Isolation and purification of lignin

Milled wood lignin (MWL) was isolated and purified from the untreated aspen wood chips as well as from the autohydrolyzed solid fractions, following the reported protocol (El Hage et al. 2009; Rencoret et al. 2009). The wood chips were milled using a Wiley mill to pass through a 0.5-mm screen mesh. Approximately 30 g of milled wood was treated with 600 mL ethanol/benzene mixture (1:2, v/v) for 24 h in a Soxhlet apparatus, followed by a 24-h Soxhlet extraction with 600 mL ethanol to remove extractives. Then, the milled wood was air dried, transferred to a stainless steel jar, and ground in a vibration ball mill (WL-1, China) for at least 72 h. Stainless steel balls of three different sizes and 200 mL of toluene were added to the milled wood prior to ball milling. After the extractive-free ball milled wood was dried to remove toluene, it was suspended in 96% aqueous dioxane (dioxane/water 96:4, v/v) with a solid-to liquid ratio of 1:25 (g:mL) and extracted twice in a shaker for 24 h in the dark. After centrifugation, the combined filtrates were concentrated with a rotary evaporator under reduced pressure to approximately 50 mL and were freeze-dried to obtain the rough milled wood lignin (MWL). Then, the rough MWL was dissolved in 90% acetic acid (20 mL) and precipitated in deionized water (500 mL) while stirring. After centrifugation, the precipitate was freeze-dried to obtain relatively pure MWL, which was subsequently dissolved in 1,2-dichloroethane/ethanol (10 mL, 2:1, v/v) and precipitated in diethyl ether (200 mL). The purified MWL obtained by centrifugation was washed with petroleum ether (2×100 mL), freeze-dried, and labeled as MWL0,MWL140, MWL170, and MWL180, respectively, according to the autohydrolysis temperatures (0, 140, 170, and 180 °C).

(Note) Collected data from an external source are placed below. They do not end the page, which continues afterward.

-- ==== Sys2Proof/Machine/Streamer.lean ====
section
/-!
DEFINITION. The base-die streamers (10_memory, R335-R338) and the stack registers they are commanded through.
-/
namespace Sys2Proof.Machine

/-- Stack-address lines START + k·STRIDE of a descriptor (R335). -/
def strmLine (start : Nat) (stride : Int) (k : Nat) : Int := (start : Int) + (k : Int) * stride

/-- A descriptor that would address a line outside the stack, or has COUNT 0, is refused. -/
def strmInside (start : Nat) (stride : Int) (count : Nat) : Bool :=
  decide (count ≠ 0) && decide (0 ≤ strmLine start stride (count - 1)) &&
    decide (strmLine start stride (count - 1) < 2 ^ 30) && decide (start < 2 ^ 30)

/-- Word k of the pattern for line ℓ (R336). -/
def patternWord (pattern value line k : Nat) : Nat :=
  if pattern = 0 then 0
  else if pattern = 1 then value
  else if pattern = 2 then word32 (16 * line + k)
  else word32 (mix64 ((value * 2 ^ 32 + 16 * line + k) % 2 ^ 64))

/-- The 64 bytes of the pattern for a line. -/
def patternLine (pattern value line : Nat) : List Byte :=
  (List.range 16).flatMap (fun k => leBytes 4 (patternWord pattern value line k))

/-- The device line address of a stack-address line. -/
def strmAddr (k : Nat) (line : Int) : Nat := stackToDevice k (64 * line.toNat)

/-- What GO does on stack `k` with OP and PATTERN (R335-R338, Table MS.9). COMPARE takes a poisoned
line for zeros (DESIGN CHOICE, log 33). -/
def State.strmGo (q : Requester) (k : Nat) (op : StrmOp) (pattern : Nat) (value : Nat) (s : State) : State :=
  if !emptyList s.jobs then s.discard q 0x040030 value
  else
    let s := s.mapStack k (fun u => { u with strmOp := op, strmPattern := pattern })
    let u := s.stack k
    let stride := signed 32 u.strmStride.toNat
    if op = .read || !strmInside u.strmStart stride u.strmCount then
      s.mapStack k (fun u => { u with strmRefused := true })
    else
      let ls := (List.range u.strmCount).map (strmLine u.strmStart stride)
      let v := u.strmValue.toNat
      let s := if op = .fill then
          ls.foldl (fun s l => s.acceptLine (strmAddr k l) fullMask (patternLine pattern v l.toNat)) s
        else s
      let diff := if op = .compare then
          (ls.filter (fun l => s.readZeroed (strmAddr k l) 64 != patternLine pattern v l.toNat)).length
        else 0
      (s.askService (82 * ls.length)).mapStack k (fun u =>
        { u with strmRefused := false,
                 strmRun := some { op := op, start := u.strmStart, stride := stride, count := u.strmCount,
                                   differing := diff } })

/-- The word of STRM_CTRL with GO that a row stands for. -/
def strmCtrlWord (op : StrmOp) (pattern : Nat) : Nat :=
  (match op with | .readCheck => 0 | .fill => 1 | .compare => 2 | .read => 3) + 4 * pattern + 0x100

/-- A STRM_CTRL write with GO of a requester: its own STACK_SEL names the stack; 12 to 15 name none (Table MS.8)
(DESIGN CHOICE, log 33). -/
def State.strmCommand (q : Requester) (op : StrmOp) (pattern : Nat) (s : State) : State :=
  (s.unlatch).gated q 0x040030 fun s =>
    let k := (s.selects q).stack
    if k < 12 then s.strmGo q k op pattern (strmCtrlWord op pattern) else s

/-- STRM_READ_CHECK (DESIGN CHOICE, log 29). -/
def execStrmReadCheck (q : Requester) (pattern : Nat) (s : State) : Out := .next (s.strmCommand q .readCheck pattern)

/-- STRM_FILL (DESIGN CHOICE, log 33). -/
def execStrmFill (q : Requester) (pattern : Nat) (s : State) : Out := .next (s.strmCommand q .fill pattern)

/-- STRM_COMPARE (DESIGN CHOICE, log 33). -/
def execStrmCompare (q : Requester) (pattern : Nat) (s : State) : Out := .next (s.strmCommand q .compare pattern)

/-- STRM_READ: not available through the registers; GO reports REFUSED. -/
def execStrmRead (q : Requester) (pattern : Nat) (s : State) : Out := .next (s.strmCommand q .read pattern)

/-- Whether a descriptor addresses a stack line. -/
def StrmRun.addresses (r : StrmRun) (line : Nat) : Bool :=
  (List.range r.count).any (fun k => strmLine r.start r.stride k == (line : Int))

/-- STREAMER_DONE: the descriptor ends; `errors` are what its reads met, by stack line (R327); STRM_STATUS is
updated. Its accesses wait while the service pool is spent (R468; DESIGN CHOICE, log 29). -/
def execStreamerDone (k : Nat) (errors : List (Nat × ReadError)) (s : State) : Out :=
  match (s.stack k).strmRun with
  | none => .next s
  | some r =>
    if !s.pins.allGood || !s.poolOpen then .next s else
    let s := if r.op = .fill then s
      else (errors.filter (fun e => r.addresses e.1)).foldl
        (fun s e => s.lineRead (stackToDevice k (64 * e.1)) e.2) s
    .next (s.mapStack k (fun u =>
      { u with strmRun := none, strmMismatch := if r.op = .compare then sat 24 r.differing else u.strmMismatch }))

end Sys2Proof.Machine
end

Fourier-transform infrared spectroscopy

The FT-IR spectra of the lignin samples were obtained on a spectrophotometer (IR Prestige-21, Shimadzu, Japan) using the KBr pellet technique. Approximately 1 mg of lignin was mixed and thoroughly ground with approximately 100 mg of KBr to reduce particle size and to obtain uniform dispersion of the sample in the disks. Each spectrum was recorded over 10 scans, in the frequency range from 4000 to 500 cm-1, with a resolution of 0.5 cm-1. The fingerprint region was baseline corrected between 1900 and 750 cm-1.

NMR analysis

The 1H- and 13C-NMR spectra of the lignin samples were recorded on a Bruker (Germany) AVIII 400-MHz spectrometer fitted with a 5-mm broadband probe with a gradient field in the Z-direction at room temperature in deuterated dimethyl sulfoxide (DMSO-d6) as the solvent. The lignin (60 mg) was placed into a 5-mm NMR tube and dissolved in 0.5 mL of DMSO-d6 according to Wen et al. (2013b). The 1H NMR spectrum was recorded on the spectrometer with a minimum of eight scans, a sweep width of 400 MHz, an acquisition time of 2.0 s, and a relaxation delay time of 3 s, while the 13C NMR spectrum was acquired with a minimum of 20,000 scans, a sweep width of 400 MHz, an acquisition time of 0.4 s, and a relaxation delay of 1.5 s.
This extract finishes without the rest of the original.